M. V. Sulleiro a, S. Quiroga b, D. Peña b, D. Pérez b, E. Guitián b, A. Criado *c and M. Prato *acd
aDepartment of Chemical and Pharmaceutical Sciences, University of Trieste, Piazzale Europa, 1, 34127 Trieste, Italy. E-mail:
bCentro de Investigación en Química Biolóxica e Materiais Moleculares (CIQUS) and Departamento de Química Orgánica, Universidade de Santiago de Compostela, 15782 Santiago de Compostela, Spain. E-mail:
cCIC BiomaGUNE, Parque Tecnológico de San Sebastián, Paseo Miramón, 182, 20014 San Sebastián, Guipúzcoa, Spain. E-mail:
dBasque Foundation for Science, Ikerbasque, 48013 Bilbao, Spain

Received 10th November 2017 , Accepted 4th January 2018

First published on 4th January 2018

A non-conventional modification of exfoliated few-layer graphene (FLG) with different arynes under microwave (MW) irradiation and solvent-free conditions is reported. The described approach allows reaching fast, efficient and mild covalent functionalization of FLG.

Graphene is an allotrope of carbon with a unique set of electronic, mechanical, and thermal properties,1 which make graphene-based materials (GBMs)2 potential candidates for applications in sensing, energy storage, optoelectronic devices, as catalyst supports, supercapacitors and composites.3

Chemical modification of GBMs is also a topic of great interest, as it allows tuning the chemical and physical properties of the materials,4 such as suspension stability, mechanical properties, and electrical conductivity. At the same time, functionalization permits the combination with other interesting moieties. However, chemical transformations of GBMs frequently require time consuming procedures and multiple additions of reagents.5 In addition, the lack of solubility of carbon-based materials and their subsequent unstable suspensions hinder their manipulation.6 Nevertheless, in many cases, the use of non-conventional condition reactions is able to save time, avoid unstable suspensions and improve reaction efficiency.7 Among the different chemical modifications, cycloaddition reactions are powerful tools in carbon-based materials.5a,8 For instance, a Diels–Alder reaction was reported to produce the exfoliation of graphite into functionalized graphene layers under solvent-free conditions in a one-step process.9 In particular, aryne cycloadditions have been reported for CNTs,10 carbon nanohorns11 and graphene derivatives via fluoride-induced decomposition of o-(trimethylsilyl)aryl triflates.12 However, in many cases the synthesis of these aryne precursors is not easily performed and their decomposition usually needs fluoride ions that can interfere in the reaction and alter the functionalized carbon-based material.13 Thus, establishment of fast and scalable protocols for GBM functionalization with accessible reagents is still needed.

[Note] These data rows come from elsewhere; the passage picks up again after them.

-- ==== Sys2Proof/Machine/Update.lean ====
section
/-! DEFINITION. Field update over the ring (R367 to R376): sessions, the block transfer of each hop, polls and
votes, and the activation. `d` is the direction of the Eplen port that received a frame. -/

namespace Sys2Proof.Machine

/-- UPD_STAT.STATE (Table 14.5). -/
def State.updState (s : State) : Nat := s.getF F.UPD_STAT_STATE

/-- The session in hand: RECEIVING, CHECKING, STAGED or ARMED. -/
def State.inSession (s : State) : Bool := decide (1 ≤ s.updState) && decide (s.updState ≤ 4)

/-- Current session number. -/
def State.session (s : State) : Nat := s.getF F.UPD_SESSION_SESSION

/-- Both pairs run: the update engine on the service pair, Eplen on the control pair. -/
def State.updUp (s : State) : Bool := s.eplenUp && s.pairUp 1

/-! ### Staging (R368, R371) -/

/-- The image is staged in LPDDR5. -/
def State.ddrStage (s : State) : Bool := decide (s.boot.stageMib = 16) && s.ddrUp

/-- The device can stage: not when it booted from the host, nor without LPDDR5 when from a neighbour
(DEDUCED, log 72). -/
def State.canStage (s : State) : Bool := decide (s.boot.src ≤ 1) || (s.boot.src == 3 && s.ddrStage)

/-- The inactive NOR slot. -/
def State.spare (s : State) : Nat := 1 - s.getF F.GLB_BOOT_STAT_SLOT

/-- Bytes of block `k` of the session's image. -/
def State.blockData (s : State) (k : Nat) : List Byte :=
  if s.isF F.UPD_STAT_NOR_STAGE then sget (fun _ => []) s.upd.blocks k
  else (List.range (min 4096 (s.upd.len - 4096 * k))).map (fun i => BitVec.ofNat 8 (s.ddrByte (4096 * k + i)))

/-- The session's image. -/
def State.stagedImage (s : State) : List Byte :=
  (List.range (s.getF F.UPD_PROGRESS_NBLK)).flatMap s.blockData

/-- A session begins: its staging place, and the erased inactive slot of a device that boots from NOR. -/
def State.beginSession (s : State) (session len hash : Nat) (here : Bool) (rx : Option Nat) : State :=
  let s := ((s.setF F.UPD_STAT_STATE 1).setF F.UPD_SESSION_SESSION session).setB F.UPD_STAT_NOR_STAGE (!s.ddrStage)
  let s := (s.setF F.UPD_PROGRESS_NBLK (ceilDiv len 4096)).setF F.UPD_PROGRESS_HELD 0
  let s := { s with upd := { active := s.upd.active, len := len, hash := hash, here := here, rxDir := rx } }
  if s.boot.src ≤ 1 then s.emit (.norErase s.spare) else s

/-- Hold block `k`; staging in NOR, every block but 0 is programmed at once. -/
def State.holdBlock (s : State) (k : Nat) (data : List Byte) : State :=
  if s.upd.held.contains k then s
  else
    let s := { s with upd := { s.upd with held := k :: s.upd.held } }
    let s := if s.isF F.UPD_STAT_NOR_STAGE then
        let s := { s with upd := { s.upd with blocks := sput (fun _ => []) s.upd.blocks k data } }
        if k = 0 then s else s.emit (.nor s.spare (4096 * k) data)
      else s.writeDdr (4096 * k) data
    s.setF F.UPD_PROGRESS_HELD s.upd.held.length

/-- The session has ended: the staged copy and block 0 are discarded (R375). -/
def State.dropSession (s : State) : State :=
  { s with upd := { active := s.upd.active, flows := s.upd.flows.filter (fun e => e.2.serve) } }

/-- The session ends as FAILED with its cause (Table 14.5). -/
def State.failUpd (s : State) (st : Nat) : State :=
  (((s.setF F.UPD_STAT_STATE 6).setF F.UPD_STAT_STATUS st).dropSession).postFree 0x28 2

/-! ### Flows of blocks to a neighbour (R369, R370) -/

/-- The flow toward the neighbour of direction `d`. -/
def State.flow (s : State) (d : Nat) : Flow := sget (fun _ => {}) s.upd.flows d
def State.setFlow (s : State) (d : Nat) (f : Flow) : State :=
  { s with upd := { s.upd with flows := sput (fun _ => {}) s.upd.flows d f } }

/-- Blocks of a flow's image, and block `k` if the device holds it. -/
def State.flowBlocks (s : State) (f : Flow) : Nat :=
  if f.serve then ceilDiv s.upd.active.length 4096 else s.getF F.UPD_PROGRESS_NBLK
def State.flowBlock (s : State) (f : Flow) (k : Nat) : Option (List Byte) :=
  if f.serve then some ((s.upd.active.drop (4096 * k)).take 4096)
  else if s.upd.held.contains k then some (s.blockData k) else none

/-- Send a frame of the update engine out of the Eplen port of direction `d`, one hop. -/
def State.sendHop (s : State) (d msg : Nat) (body : List Byte) : State :=
  s.emit (.eplen (s.eplenPort d) (s.eplenHdr msg (d % 2) 0) body)

/-- Send block `k` (Table 14.3) (DEDUCED, log 72). -/
def State.sendBlock (s : State) (d : Nat) (f : Flow) (k : Nat) (data : List Byte) : State :=
  (s.sendHop d 0x33 (beBytes 4 f.session ++ beBytes 2 k ++ beBytes 2 data.length
    ++ beBytes 4 (crc32c data) ++ data)).tally (T.rngPort (s.eplenPort d) 0)

/-- Send what the window of 16 blocks admits; a flow with every block acknowledged ends. -/
def State.pumpFlow (s : State) (d : Nat) : State :=
  let f := s.flow d
  if f.state ≠ 2 then s
  else
    let n := s.flowBlocks f
    let s := s.forN n (fun k s =>
      let f := s.flow d
      if 16 ≤ f.open_.length || f.sent.contains k then s
      else match s.flowBlock f k with
      | none => s
      | some data =>
        (s.sendBlock d f k data).setFlow d { f with sent := k :: f.sent, open_ := f.open_ ++ [(k, 0)] })
    let f := s.flow d
    if f.sent.length = n ∧ f.open_ = [] then s.setFlow d {} else s

/-- Offer an image to the neighbour of direction `d`, if there is one. -/
def State.offer (s : State) (d session len hash : Nat) (serve : Bool) : State :=
  if !s.hasNbr d then s
  else (s.sendHop d 0x31 (beBytes 4 session ++ beBytes 4 len ++ beBytes 2 (ceilDiv len 4096)
    ++ beBytes 48 hash)).setFlow d { state := 1, serve := serve, session := session }

/-- Offer the session's image onward. -/
def State.offerOn (s : State) (d : Nat) : State := s.offer d s.session s.upd.len s.upd.hash false

/-- The neighbour of a flow has failed: recorded, unless the flow serves a boot; the flow ends
(DEDUCED, log 72). -/
def State.flowFails (s : State) (d st : Nat) : State :=
  let s := if (s.flow d).serve || s.upd.nbrFail.isSome then s
    else { s with upd := { s.upd with nbrFail := some st } }
  s.setFlow d {}

/-! ### Commands (Table 14.6) -/

/-- A UPD_CMD of the host (R367): `run` answers its status. -/
def State.updCmd (s : State) (op : Nat) (run : State → Nat × State) : State :=
  s.busGate (fun s =>
    if s.isF F.UPD_STAT_BUSY then (s.setB F.UPD_STAT_BUSY_HIT true).tally (T.upd stBusy)
    else
      let s := s.setF F.UPD_STAT_LAST_OP op
      let (st, s) := if s.pairUp 1 then run s else (stReject, s)
      (s.setF F.UPD_STAT_STATUS st).tally (T.upd st))

/-- UPD_CMD NOP. -/
def doUpdNop (s : State) : State := s.updCmd 0 (fun s => (stOk, s))

/-- Start a session from host memory: `img` is what the PCIe reads return, none while nothing has arrived, as while the
host has not enabled Bus Master
(DESIGN CHOICE, log 62) (DESIGN CHOICE, log 65). -/
def State.updLoad (s : State) (img : Option (List Byte)) : Nat × State :=
  if s.updState ≠ 0 || !s.canStage then (stReject, s)
  else
    let (n, s) := s.fresh
    let len := s.getF F.UPD_HOST_LEN_LEN
    let bytes := padTo len (img.getD [])
    let s := s.beginSession ((Config.free n).toNat % 2 ^ 32) len (beAt bytes 100 48) true none
    match (if s.memReads then img else none) with
    | none => (stOk, s)
    | some _ =>
      let s := s.forN (ceilDiv len 4096) (fun k s => s.holdBlock k ((bytes.drop (4096 * k)).take 4096))
      (stOk, s.setF F.UPD_STAT_STATE 2)

/-- LOAD: the image has been fetched whole when the command ends (log 62). -/
def doLoad (img : List Byte) (s : State) : State := s.updCmd 1 (fun s => s.updLoad (some img))

/-- RELAY (R369). -/
def State.updRelay (s : State) : Nat × State :=
  if s.updState ≠ 3 || !s.upd.here || !s.eplenUp then (stReject, s)
  else (stOk, (s.offerOn 0).offerOn 1)

/-- RELAY. -/
def doRelay (s : State) : State := s.updCmd 2 State.updRelay

/-! ### The head (R355, R372, R373) -/

/-- The device is the ring's head, or a ring of one. -/
def State.actsHead (s : State) : Bool :=
  s.isHead || (s.getF F.RNG_REACH_REACH0 == 0 && s.getF F.RNG_REACH_REACH1 == 0)

/-- Devices of the ring, this one included (DEDUCED, log 63). -/
def State.ringDevices (s : State) : Nat :=
  if s.isF F.RNG_STAT_CLOSED then s.getF F.RNG_REACH_RING_SIZE
  else s.getF F.RNG_REACH_REACH0 + s.getF F.RNG_REACH_REACH1 + 1

/-- Send a message about the session to every device, in both directions. -/
def State.toRing (s : State) (msg : Nat) (body : List Byte) : State :=
  s.forN 2 (fun d s =>
    let r := s.getF (if d = 0 then F.RNG_REACH_REACH0 else F.RNG_REACH_REACH1)
    if r = 0 then s
    else s.emit (.eplen (s.eplenPort d) (s.eplenHdr msg d (r - 1)) (beBytes 4 s.session ++ body)))

/-- This device's vote on a session: STATE and STATUS (R368, R372, R373). -/
def State.vote (s : State) (session : Nat) : Nat × Nat :=
  if s.boot.src = 2 then (0, stReject)
  else if s.updState = 0 ∨ s.session ≠ session then (0, stOk)
  else match s.upd.nbrFail with
  | some st => (6, st)
  | none =>
    if s.upd.rejected then (s.updState, stReject)
    else (s.updState, if s.updState = 6 then s.getF F.UPD_STAT_STATUS else stOk)

/-- The head ends the session at every device (R372, R375). -/
def State.abortRing (s : State) : State :=
  let s := s.toRing 0x3D []
  if s.inSession then s.failUpd stReject else s

/-- Devices that have voted STAGED. -/
def State.stagedVotes (s : State) : Nat := (s.upd.votes.filter (fun v => v.2 == (3, stOk))).length

/-- SYNCED and not in holdover (R373). -/
def State.mayArm (s : State) : Bool :=
  s.updState == 3 && !s.upd.rejected && s.isF F.TIM_STAT_SYNCED && !s.isF F.TIM_STAT_HOLDOVER

/-- The device becomes ARMED for the instant `sec`, `ns`. -/
def State.arm (s : State) (sec ns : Nat) : State :=
  let s := ((s.setF F.UPD_ACT_NS_T_ACT ns).setF F.UPD_ACT_SL_T_ACT sec).setF F.UPD_ACT_SH_T_ACT (sec / 2 ^ 32)
  (s.setF F.UPD_STAT_STATE 4).postFree 0x28 3

/-- Every device has answered ARMED: COMMIT goes out for the first time. -/
def State.tryCommit (s : State) : State :=
  if s.upd.arming && s.upd.commits == 0 && decide (s.ringDevices ≤ s.upd.armed.length) then
    let s := s.toRing 0x3C []
    { s with upd := { s.upd with commits := 1, commit := true } }
  else s

/-- The head starts the activation: ARM with T_ACT = working clock + ACT_LEAD_MS (R373). -/
def State.startArm (s : State) : State :=
  if !s.mayArm then s.abortRing
  else
    let t := s.tb.clk + ns40 (s.param 0x25 2000 * 1000000)
    let s := (s.arm (tSec t) (tNs t)).toRing 0x3A (beBytes 6 (tSec t) ++ beBytes 4 (tNs t))
    let s := { s with upd := { s.upd with arming := true, commits := 0, armed := [s.selfTag] } }
    s.tryCommit

/-- The head takes in a vote and concludes (R372). -/
def State.takeVote (s : State) (tag dir hop st status : Nat) : State :=
  let votes := (tag, st, status) :: s.upd.votes.filter (fun v => v.1 != tag)
  let s := { s with upd := { s.upd with votes := votes } }
  let s := (s.setF F.UPD_VOTES_STAGED s.stagedVotes).setF F.UPD_VOTES_EXPECTED s.ringDevices
  let bad := st = 6 ∨ status = stReject
  let s := if bad ∧ s.getF F.UPD_VOTES_FAIL_STATUS = 0 then
      ((s.setF F.UPD_VOTES_FAIL_HOP hop).setF F.UPD_VOTES_FAIL_DIR dir).setF F.UPD_VOTES_FAIL_STATUS status
    else s
  if bad ∨ s.isF F.RNG_STAT_MULTI_HEAD then s.abortRing
  else if s.ringDevices ≤ s.stagedVotes ∧ s.param 0x28 1 = 1 ∧ !s.upd.arming then s.startArm
  else s

/-- ACTIVATE: at a head with AUTO_ACT = 0 and every vote STAGED (R373). -/
def State.updActivate (s : State) : Nat × State :=
  if s.actsHead && s.param 0x28 1 == 0 && s.updState == 3 && !s.upd.arming
      && decide (s.ringDevices ≤ s.stagedVotes) then (stOk, s.startArm)
  else (stReject, s)

/-- ACTIVATE. -/
def doActivate (s : State) : State := s.updCmd 3 State.updActivate

/-- ABORT by the host (R375): the cause of FAILED is the command's own status; a head aborts the ring. -/
def State.updAbort (s : State) : Nat × State :=
  if !s.inSession then (stReject, s)
  else
    let s := if s.actsHead && s.eplenUp then s.toRing 0x3D [] else s
    (stOk, s.failUpd stOk)

/-- ABORT. -/
def doUpdAbort (s : State) : State := s.updCmd 4 State.updAbort

/-- CLEAR: FAILED to IDLE. -/
def State.updClear (s : State) : Nat × State :=
  if s.updState ≠ 6 then (stReject, s)
  else
    let s := (s.setF F.UPD_STAT_STATE 0).setF F.UPD_SESSION_SESSION 0
    let s := (s.setF F.UPD_PROGRESS_HELD 0).setF F.UPD_PROGRESS_NBLK 0
    let s := [F.UPD_VOTES_STAGED, F.UPD_VOTES_EXPECTED, F.UPD_VOTES_FAIL_HOP, F.UPD_VOTES_FAIL_DIR,
      F.UPD_VOTES_FAIL_STATUS, F.UPD_STAT_NOR_STAGE].foldl (fun s f => s.setF f 0) s
    (stOk, s.dropSession)

/-- CLEAR; every opcode from 6 on acts as it. -/
def doClear (s : State) : State := s.updCmd 5 State.updClear

/-! ### Offers (R369) -/

/-- Receive a frame of the update engine. -/
def State.updIn (s : State) (frame : List Byte) (msg : Nat) (act : EplenHdr → List Byte → State → State) :
    State := if s.updUp then s.eplenIn frame msg act else s

/-- OFFER: OK starts a session, BUSY ends the flow of a session already here, STATE_REJECT otherwise. -/
def doOffer (d : Nat) (frame : List Byte) (s : State) : State :=
  let d := d % 2
  s.updIn frame 0x31 (fun h body s =>
    let session := beAt body 0 4
    let len := beAt body 4 4
    let ans (s : State) (st : Nat) := s.answer d h 0x32 (beBytes 4 session ++ beBytes 1 st)
    if s.updState = 0 ∧ s.canStage ∧ len ≤ 16777216 ∧ beAt body 8 2 = ceilDiv len 4096 ∧ len ≠ 0 then
      ans (s.beginSession session len (beAt body 10 48) false (some d)) stOk
    else if s.inSession ∧ s.session = session then ans s stBusy
    else ans s stReject)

Microwave-assisted (MW) chemistry is an important tool in the field of carbon-based nanomaterials.7a,b In particular, GBMs and in general carbon-based materials are extensively used as MW matrices because of their capacity to absorb MW with high efficiency, rapidly generating high surface temperatures.14 In addition, different methods for the preparation of graphene derivatives have been recently reported by using MW irradiation.15

In this work we report a new, facile, rapid and non-conventional approach to efficiently and mildly functionalize GBMs under MW irradiation and solvent-free conditions. We focused on underexplored cycloaddition reactions of arynes with exfoliated few-layer graphene (FLG).12a,b In particular, different arynes were generated by the thermal decomposition of the corresponding arylene anhydrides at high temperatures. Due to the good MW absorption, GBMs played two roles in the reaction process: as a reagent and, at the same time, as a MW absorbing matrix which allows high temperatures to be reached in short times under solvent-free conditions.

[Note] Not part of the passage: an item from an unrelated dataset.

-- ==== Sys2Proof/Machine/Dispatch.lean ====
section
/-! DEFINITION. One arm per command: the meaning that runs it. -/

namespace Sys2Proof.Machine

The pristine graphene material used in this work was obtained through exfoliation from graphite following Coleman's protocol.16 Raman spectroscopy showed that the produced graphene consisted of a few layers.17 The 2D band of the pristine graphene materials can be deconvoluted into four Lorentzian-shaped peaks (Fig. S9, ESI), which is a characteristic feature of few-layer (less than five) graphene as previously reported. In addition, the spectrum is also quite different from bulk graphite (Fig. S11, ESI).

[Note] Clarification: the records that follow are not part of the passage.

-- ==== Sys2Proof/Certificates/Slice0/Obligations.lean ====
section
/-! DEFINITION. The statements about the OZ-7680 for the provers. Each names the commands it speaks of; its conclusion is
that the command answers a next state, and what that state holds. -/

open Sys2Proof Sys2Proof.Machine

/-! ### The block as a whole -/

/-- A step runs the command at the front of the queue on the state with the queue's rest; with no command waiting one
cycle of CLK_FAB passes (log 1). -/
def Obligations.StepRunsFrontCommand : Prop :=
  (∀ (c : Instr) (rest : List Instr) (s : State),
      step { s with pending := c :: rest } = exec c { s with pending := rest })
    ∧ ∀ s : State, s.pending = [] → step s = .next s.tick

/-- No command stops the block: exec answers a next state for every command in every state (no row of the table is a
stop). -/
def Obligations.EveryCommandAnswers : Prop := ∀ (c : Instr) (s : State), ∃ t, exec c s = .next t

/-- No meaning touches the queue of waiting commands. -/
def Obligations.MeaningsKeepQueue : Prop :=
  ∀ (c : Instr) (s t : State), exec c s = .next t → t.pending = s.pending

/-- Event rings of 1,024 entries (R30): no step lets either core pair's ring grow beyond them. -/
def Obligations.EventRingsStayBounded : Prop :=
  ∀ s t : State, s.RingsFit → step s = .next t → t.RingsFit

/-- Bounded queues (R218, R223, R362): no step lets the two-step queue, the TIME_IN queue or the list of subscribers
grow beyond what the spec gives them. -/
def Obligations.BoundedQueuesStayBounded : Prop :=
  ∀ s t : State, s.QueuesFit → step s = .next t → t.QueuesFit

/-- LPDDR5 memory keeps its canonical form through every step. -/
def Obligations.MemoryStaysCanonical : Prop :=
  ∀ s t : State, s.MemoryFit → step s = .next t → t.MemoryFit

/-- The machine right after reset meets the invariants: canonical arrays, bounded rings and queues, no command waiting,
stage 1, no register field but GLB_RST_STAT.STAGE away from its reset value. -/
def Obligations.ResetMeetsInvariants : Prop :=
  State.reset.Canonical ∧ State.reset.RingsFit ∧ State.reset.QueuesFit ∧ State.reset.pending = []
    ∧ State.reset.getF F.GLB_RST_STAT_STAGE = 1
    ∧ ∀ f : Fld, f.key ≠ F.GLB_RST_STAT_STAGE.key → State.reset.getF f = fieldReset f.key

/-- Clamping (R14): the value stored is legal, no legal value is nearer to the written one, and of two equally near
values it is the lower. -/
def Obligations.ClampStoresNearestLegalValue : Prop :=
  ∀ (l : List (Nat × Nat)) (v : Nat), l ≠ [] → (∀ r ∈ l, r.1 ≤ r.2) →
    (∃ r ∈ l, r.1 ≤ nearest l v ∧ nearest l v ≤ r.2)
      ∧ ∀ r ∈ l, ∀ x, r.1 ≤ x → x ≤ r.2 →
          ((nearest l v : Int) - v).natAbs < ((x : Int) - v).natAbs
            ∨ ((nearest l v : Int) - v).natAbs = ((x : Int) - v).natAbs ∧ nearest l v ≤ x

/-- Events (R30): posting appends to each core pair's ring that has room and keeps its entries; a full ring is left as it
is and its event-overflow tally goes up by one; the data plane does not wait. The host's ring takes the event by DMA while
it is enabled and not full, else the host's tally goes up. -/
def Obligations.EventReachesEachReaderOrIsCounted : Prop :=
  ∀ (s : State) (e : Event), let t := s.postRaw e
    t.dp = s.dp ∧ (s.evCtl.length < 1024 → t.evCtl = s.evCtl ++ [e])
      ∧ (1024 ≤ s.evCtl.length → t.evCtl = s.evCtl ∧ t.tallyOf (T.glb 3) = (s.tallyOf (T.glb 3) + 1) % 2 ^ 64)
      ∧ (s.evSvc.length < 1024 → t.evSvc = s.evSvc ++ [e])
      ∧ (1024 ≤ s.evSvc.length → t.evSvc = s.evSvc ∧ t.tallyOf (T.glb 4) = (s.tallyOf (T.glb 4) + 1) % 2 ^ 64)
      ∧ (s.isF F.DMA_EVR_CFG_EN = false → t.tallyOf (T.glb 5) = (s.tallyOf (T.glb 5) + 1) % 2 ^ 64)
      ∧ (s.isF F.DMA_EVR_CFG_EN = true →
          (s.getF F.DMA_EVR_HEAD_HEAD + 2 ^ 16 - s.getF F.DMA_EVR_TAIL_TAIL) % 2 ^ 16 = 1024 →
          t.tallyOf (T.glb 5) = (s.tallyOf (T.glb 5) + 1) % 2 ^ 64 ∧ t.getF F.DMA_EVR_HEAD_HEAD = s.getF F.DMA_EVR_HEAD_HEAD)
      ∧ (s.isF F.DMA_EVR_CFG_EN = true →
          (s.getF F.DMA_EVR_HEAD_HEAD + 2 ^ 16 - s.getF F.DMA_EVR_TAIL_TAIL) % 2 ^ 16 ≠ 1024 →
          t.tallyOf (T.glb 5) = s.tallyOf (T.glb 5)
            ∧ t.getF F.DMA_EVR_HEAD_HEAD = (s.getF F.DMA_EVR_HEAD_HEAD + 1) % 2 ^ 16)

/-! ### Resets and start-up (chapter 12) -/

/-- What a reset of warm reach leaves when it is taken in RUN or RUN-LEAN: fields of warm and narrower reach at their
reset values, wider ones kept but for the recorded cause, tallies, event rings and items gone, LPDDR5 contents, the
working clock and the key slots kept (R9, R10, R205, R312, R324). -/
def WarmClears (s t : State) (cause : Nat) : Prop :=
  FieldsReset t 3 [F.RNG_BYP_CAUSE]
    ∧ WiderKept s t 3 [F.BKP_RST_CAUSE_STICKY, F.BKP_RST_CAUSE_LAST, F.BKP_RST_CAUSE_COUNT]
    ∧ t.getF F.BKP_RST_CAUSE_LAST = cause ∧ bit (t.getF F.BKP_RST_CAUSE_STICKY) cause = true
    ∧ t.tly = [] ∧ t.evCtl = [] ∧ t.evSvc = [] ∧ t.dp.items = [] ∧ t.ddr = s.ddr ∧ t.tb.clk = s.tb.clk
    ∧ t.key.slots = s.key.slots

We initially investigated a controllable chemical functionalization of FLG with benzyne generated by the thermal decomposition of the commercially available phthalic anhydride (1).18 The benzyne precursor 1 and the FLG were thoroughly mixed in a mortar, then the homogeneous mixture was rapidly heated up under MW irradiation and solvent-free conditions (Fig. 1).

image file: c7cc08676h-f1.tif
Fig. 1 Functionalization of FLG with arynes by the thermal decomposition of arylene anhydrides.

After considering different reaction parameters such as number of equivalents, temperature, reaction time, and power irradiation, we concluded that the irradiation power is the key to modulate the functionalization degree. Thus, different homogenous powder mixtures of FLG and 1 were carried out at different cycles of MW irradiation. In each cycle, 200 watts of MW power were applied until reaching 250 °C, in about 5 seconds (Fig. S12, ESI).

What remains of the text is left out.